The root-cause of India’s poor show on Innovation lies in its school education system, which has not adapted to fast changing global business environment. India’s education system is also not mapped to the present industry requirements, resulting in huge skill gaps. Another major reason for failure of various educational institutions in the country is due to lack of accountability of academicians. Performance of students and quality of PhD thesis must be mapped to the performance of academicians. School and college projects on science and technology themes must be encouraged and showcased on larger platforms to encourage students to think and innovate.


While the ‘Make in India’ initiative has been able to kick-start major changes to improve the ‘Ease of Doing Business’ environment as well as drive foreign direct investments for the electronics sector, it has lacked the intent to support the domestic ICT industry that once were a powerhouse in India’s development during the 1980s. Wipro Infotech and HCL were two home-grown ICT hardware organizations that had to close down their respective PC manufacturing facilities in 2013 as there was heavy competition from major MNC brands like HP, Dell, Lenovo, Acer, etc. who had economies of scale in operations and manufacturing processes due to a steady component supply chain in China and Taiwan. Had the Central government focused more on reviving the domestic ICT and electronics sector, the ‘Make in India’ would have proven to be more sensible for India’s ICT growth. It is not surprising to mention that as per ITU’s 2016 global study, India ranks at dismal 138 on the ICT Development Index.

Lack of Component Manufacturing is another critical area that needs immediate attention. India needs a sustainable, conducive and dedicated supply chain of components to push electronics manufacturing in the country. It is a known fact that majority of India’s current ICTE manufacturing activities consist of assembling Semi Knocked Down and Complete Knocked Down kits, which are directly imported from China and Taiwan.

The Preferential Market Access Policy of 2013 and the Public Procurement Bill of 2012, which were formulated to provide assured government business to domestic ICTE companies, are currently not implemented in the right spirit.
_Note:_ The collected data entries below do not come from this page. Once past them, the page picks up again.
-- table 2.2
theorem test_clear : after (((start 0x00E0 []).setFb (Framebuffer.blank.setPixel 31 63 true)).offer 0 .ok)
    (fun t => t.fb == Framebuffer.blank && t.history == [.clearOutput] && t.pc == 0x202 && t.halt == none) = true := by
  decide
theorem test_clear_render_fails : after ((start 0x00E0 []).offer 0 .fail)
    (fun t => t.history == [.clearOutput] && t.halt == some (.renderFailure .clearOutput) && t.pc == 0x202) = true := by
  decide
theorem test_return : after { startAt 0x20C 0x05EE with stack := [0x206, 0x300] }
    (fun t => t.pc == 0x206 && t.stack == [0x300]) = true := by decide
theorem test_return_underflow : after (startAt 0x20C 0x00EE)
    (fun t => t.halt == some .stackUnderflow && t.pc == 0x20E && t.stack == []) = true := by decide
-- table 2.3
theorem test_absJump : after (start 0x1234 []) (fun t => t.pc == 0x234) = true := by decide
theorem test_call : after (startAt 0x204 0x220A) (fun t => t.pc == 0x20A && t.stack == [0x206]) = true := by decide
theorem test_setIndex : after (start 0xAFFF []) (fun t => t.index == 0xFFF && t.pc == 0x202) = true := by decide
theorem test_offsetJump : after (start 0xB300 [(0, 4), (3, 0x50)]) (fun t => t.pc == 0x304) = true := by decide
theorem test_offsetJump_not_reduced : after (start 0xBFFF [(0, 0xFF)]) (fun t => t.pc == 0x10FE) = true := by decide
-- table 2.4
theorem test_skipEqVal : after (start 0x3005 [(0, 5)]) (fun t => t.pc == 0x204) = true ∧
    after (start 0x3005 [(0, 6)]) (fun t => t.pc == 0x202) = true := by decide
theorem test_skipNeqVal : after (start 0x4005 [(0, 5)]) (fun t => t.pc == 0x202) = true ∧
    after (start 0x4005 [(0, 6)]) (fun t => t.pc == 0x204) = true := by decide
theorem test_skip_at_end_of_memory : after (startAt 0xFFE 0x3000) (fun t => t.pc == 0x1002) = true := by decide
theorem test_setVal : after (start 0x6FAB []) (fun t => t.reg 15 == 0xAB) = true := by decide
theorem test_addVal : after (start 0x700A [(0, 250)]) (fun t => t.reg 0 == 4 && t.reg 15 == 0) = true := by decide
theorem test_addVal_flag_register : after (start 0x7F01 [(15, 255)]) (fun t => t.reg 15 == 0) = true := by decide
theorem test_rand : after ((start 0xC30F [(3, 0xFF)]).offer 0xA7 .ok) (fun t => t.reg 3 == 0x07) = true := by decide
theorem test_rand_mask_zero : after ((start 0xC300 [(3, 9)]).offer 0xFF .ok) (fun t => t.reg 3 == 0) = true := by decide
-- table 2.5
theorem test_skipEqReg : after (start 0x512F [(1, 9), (2, 9)]) (fun t => t.pc == 0x204) = true ∧
    after (start 0x5120 [(1, 9), (2, 8)]) (fun t => t.pc == 0x202) = true := by decide
theorem test_skipNeqReg : after (start 0x9120 [(1, 9), (2, 8)]) (fun t => t.pc == 0x204) = true ∧
    after (start 0x9337 [(3, 1)]) (fun t => t.pc == 0x202) = true := by decide
-- table 2.6
theorem test_mov : after (start 0x8120 [(1, 1), (2, 2), (15, 9)]) (fun t => t.reg 1 == 2 && t.reg 15 == 9) = true := by
  decide
theorem test_or : after (start 0x8121 [(1, 0xF0), (2, 0x0F), (15, 9)])
    (fun t => t.reg 1 == 0xFF && t.reg 15 == 9) = true := by decide
theorem test_and : after (start 0x8122 [(1, 0xF3), (2, 0x3F), (15, 9)])
    (fun t => t.reg 1 == 0x33 && t.reg 15 == 9) = true := by decide
theorem test_xor : after (start 0x8123 [(1, 0xFF), (2, 0x0F), (15, 9)])
    (fun t => t.reg 1 == 0xF0 && t.reg 15 == 9) = true := by decide
theorem test_add : after (start 0x8014 [(0, 200), (1, 100)]) (fun t => t.reg 0 == 44 && t.reg 15 == 1) = true := by
  decide
theorem test_add_flag_register : after (start 0x8F04 [(0, 5), (15, 250)]) (fun t => t.reg 15 == 0) = true ∧
    after (start 0x80F4 [(0, 5), (15, 7)]) (fun t => t.reg 0 == 12 && t.reg 15 == 0) = true := by decide
theorem test_sub : after (start 0x8015 [(0, 5), (1, 10)]) (fun t => t.reg 0 == 251 && t.reg 15 == 1) = true := by decide
theorem test_sub_flag_register : after (start 0x8F05 [(0, 3), (15, 2)]) (fun t => t.reg 15 == 1) = true := by decide
theorem test_subN : after (start 0x8017 [(0, 10), (1, 5)])
    (fun t => t.reg 0 == 251 && t.reg 1 == 5 && t.reg 15 == 1) = true := by decide
theorem test_subN_flag_register : after (start 0x8F07 [(0, 3), (15, 2)]) (fun t => t.reg 15 == 0) = true := by decide
theorem test_shr : after (start 0x8126 [(1, 0xFF), (2, 5)])
    (fun t => t.reg 1 == 2 && t.reg 2 == 5 && t.reg 15 == 1) = true := by decide
theorem test_shr_flag_register : after (start 0x81F6 [(15, 0x83)]) (fun t => t.reg 1 == 0x41 && t.reg 15 == 1) = true ∧
    after (start 0x8F26 [(2, 0xFF), (15, 9)]) (fun t => t.reg 15 == 0 && t.reg 2 == 0xFF) = true := by decide
theorem test_shl : after (start 0x812E [(1, 0xFF), (2, 0x81)])
    (fun t => t.reg 1 == 2 && t.reg 2 == 0x81 && t.reg 15 == 0x80) = true := by decide
theorem test_shl_flag_register : after (start 0x81FE [(15, 0x83)]) (fun t => t.reg 1 == 6 && t.reg 15 == 0x80) = true ∧
    after (start 0x8FFE [(15, 0xFF)]) (fun t => t.reg 15 == 0) = true := by decide
-- table 2.7: clipping at the corner, and the old flag value as a column
theorem test_draw_clips_at_corner : after (drawing 0xD011 [(0, 255), (1, 255)] [0xFF])
    (fun t => t.fb == Framebuffer.blank.setPixel 31 63 true && t.reg 15 == 0 && t.history == [.paint t.fb]) = true := by
  decide
theorem test_draw_collides : after ((drawing 0xDF11 [(1, 3), (15, 5)] [0xA0]).setFb (Framebuffer.blank.setPixel 3 5 true))
    (fun t => t.fb == Framebuffer.blank.setPixel 3 7 true && t.reg 15 == 1 && t.index == 0x300) = true := by decide
-- table 2.7: the last rows, D011 at I = 0x300 with a failing surface, and the sprite one byte past memory
theorem test_draw_render_fails : after ((drawing 0xD011 [(0, 1), (1, 1)] [0x80]).offer 0 .fail)
    (fun t => t.fb.pixel 1 1 && t.halt == some (.renderFailure (.paint t.fb))) = true := by decide
theorem test_draw_past_memory : after ((start 0xD012 [(15, 7)]).setIndex 0xFFF)
    (fun t => t.halt == some (.outOfBounds (.sprite 0xFFF 2)) && t.reg 15 == 7 && t.history == [] && t.pc == 0x202) =
      true := by decide
-- R208 (b) read word for word would ask for 1 here: the pixel was lit before the first of two Draws (log 23)
theorem test_second_draw_can_leave_flag_zero :
    after ((drawing 0xD011 [(0, 1), (1, 1)] [0x80]).setFb (Framebuffer.blank.setPixel 1 1 true))
      (fun t => t.reg 15 == 1 && !t.fb.pixel 1 1 &&
        after (({ t with pc := 0x200 } : State).offer 0 .ok) (fun u => u.reg 15 == 0 && u.fb.pixel 1 1)) = true := by
  decide
/-- The flag clause of R208 (b) contradicts R206, whatever the flag is computed by: no `flag` of a grid and a placed
sprite that is R206's OR for every grid is also, for every grid between two identical Draws, 1 exactly if the sprite has
an undropped 1 bit (log 23). One lit pixel under a one-bit sprite refutes it. -/
theorem spec_r208b_contradicts_r206 (flag : Framebuffer → List Byte → Nat → Nat → Bool)
    (r206 : ∀ fb rows sx sy, flag fb rows sx sy = true ↔ Collides fb rows sx sy) :
    ¬ ∀ (before between : Framebuffer) (rows : List Byte) (sx sy : Nat),
      (∀ r c, r < 32 → c < 64 → between.pixel r c = (before.pixel r c != spriteBit rows sx sy r c)) →
      (flag between rows sx sy = true ↔ ∃ r c, r < 32 ∧ c < 64 ∧ spriteBit rows sx sy r c = true) := by
  intro r208b
  have cleared : ∀ r c, r < 32 → c < 64 → Framebuffer.blank.pixel r c =
      ((Framebuffer.blank.setPixel 0 0 true).pixel r c != spriteBit [0x80] 0 0 r c) := by
    intro r c _ _
    have : spriteBit [0x80] 0 0 r c = decide (r = 0 ∧ c = 0) := by
      by_cases hr : r = 0
      · by_cases hc : c < 8
        · subst hr; revert c; decide
        · simp [spriteBit, hc, show c ≠ 0 by omega]
      · simp [spriteBit, hr]
    rw [this, Framebuffer.pixel_setPixel _ (by decide) (by decide)]
    by_cases h : r = 0 ∧ c = 0 <;> simp [h]
  have second := (r208b _ _ _ _ _ cleared).mpr ⟨0, 0, by decide⟩
  obtain ⟨r, c, _, _, on, _⟩ := (r206 _ _ _ _).mp second
  simp at on
-- table 2.8
theorem test_unimplemented_key : after (start 0xE19E [])
    (fun t => t.halt == some (.unimplementedOpcode (.skipKeyPressed 1) 0xE19E) && t.pc == 0x202) = true ∧
    after (start 0xE2A1 []) (fun t => t.halt == some (.unimplementedOpcode (.skipKeyNotPressed 2) 0xE2A1)) = true := by
  decide
theorem test_unimplemented_timers : after (start 0xF007 [])
    (fun t => t.halt == some (.unimplementedOpcode (.getDelay 0) 0xF007) && t.pc == 0x202) = true ∧
    after (start 0xF30A []) (fun t => t.halt == some (.unimplementedOpcode (.waitKey 3) 0xF30A)) = true ∧
    after (start 0xF415 []) (fun t => t.halt == some (.unimplementedOpcode (.setDelay 4) 0xF415)) = true ∧
    after (start 0xF518 []) (fun t => t.halt == some (.unimplementedOpcode (.setSound 5) 0xF518)) = true := by decide
theorem test_unimplemented_index : after (start 0xF61E [])
    (fun t => t.halt == some (.unimplementedOpcode (.addIndex 6) 0xF61E) && t.index == 0) = true ∧
    after (start 0xF729 []) (fun t => t.halt == some (.unimplementedOpcode (.setIndexFont 7) 0xF729)) = true := by decide
theorem test_unimplemented_memory : after (start 0xF833 [])
    (fun t => t.halt == some (.unimplementedOpcode (.storeBcd 8) 0xF833)) = true ∧
    after (start 0xF955 []) (fun t => t.halt == some (.unimplementedOpcode (.dumpRegs 9) 0xF955)) = true ∧
    after ((start 0xFA65 []).setIndex 0xFFF)
      (fun t => t.halt == some (.unimplementedOpcode (.loadRegs 10) 0xFA65)) = true := by decide
theorem test_unknown : after (start 0x8008 [])
    (fun t => t.halt == some (.unimplementedOpcode (.unknown 0x8008) 0x8008) && t.pc == 0x202) = true := by decide
-- table 2.9
theorem test_reset_runs_into_unknown : after State.reset
    (fun t => t.halt == some (.unimplementedOpcode (.unknown 0) 0) && t.pc == 0x202) = true := by decide
theorem test_load_then_fetch : (State.reset.load [0x12, 0x00]).fetch = some 0x1200 := by decide
theorem test_fetch_bound : (startAt 0xFFE 0x1200).fetch = some 0x1200 ∧
    after { State.reset with pc := 0xFFF } (fun t => t.halt == some (.outOfBounds (.fetch 0xFFF)) && t.pc == 0xFFF) =
      true ∧
    after { State.reset with pc := 0x1000 } (fun t => t.halt == some (.outOfBounds (.fetch 0x1000))) = true := by decide
theorem test_odd_pc : after (startAt 0x201 0x6007) (fun t => t.reg 0 == 7 && t.pc == 0x203) = true := by decide
theorem test_halted_tick : after ((start 0x60FF []).raise .stackUnderflow)
    (fun t => t.pc == 0x200 && t.reg 0 == 0 && t.halt == some .stackUnderflow) = true := by decide
/-- A tick with the given inputs answers a next state of which `p` holds. -/
def afterTick (rand : Byte) (answer : RenderResult) (s : State) (p : State → Bool) : Bool :=
  match tick rand answer s with
  | .next t => p t
  | .fault _ => false
  | .refused _ => false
Various government tenders still put in absurd clauses that make Indian organizations ineligible to bid for contracts. Various developed and developing countries have proven time and again that that government projects provide major impetus to indigenous ICTE solutions in the interest of national security and growth of domestic markets.

For the present government to prove Make in India, Digital India, Startup India, Stand Up India, Skill India, Smart Cities initiatives as catalysts for its growth would need to also ensure that there is sustained ICT and technology adoption in the country. There is a dire need for local content development and affordable computing devices to make India a tech-savvy nation. 

Domestic manufacturing of mobile devices and tablets were given a major boost in the past budget by providing duty differential benefit of 10.5% as against direct import of such ICT products, which has resulted in more than 40 mobile manufacturing units churning out ~20 million devices every month since September 2015. This duty benefit must be extended to the entire value chain of computing devices so that the entire range of ICT hardware products are made in India for the world.

The complex taxation regime of India has been one of the major hurdles for the development of manufacturing ecosystem in the country. Under the VAT regime, similar ICTE products are charged differently by different states, excise and customs officials due to lack of technical knowledge charge penalties for a certain category of ICTE product range, which otherwise was notified to be duty-free. India was a combination of 28 different markets, causing huge inconvenience to ICTE manufacturing companies. With speedy implementation of Goods and Services Tax (GST) in 2017, we hope to see a streamlined taxation regime that removes the cascading effect of multiple taxes and converts India into a cost-efficient global hub for ICTE manufacturing in the coming years.

India is on the brink of achieving a global status for ICTE manufacturing and innovation. The above 'man-made' challenges may be easily eradicated with a strong political will.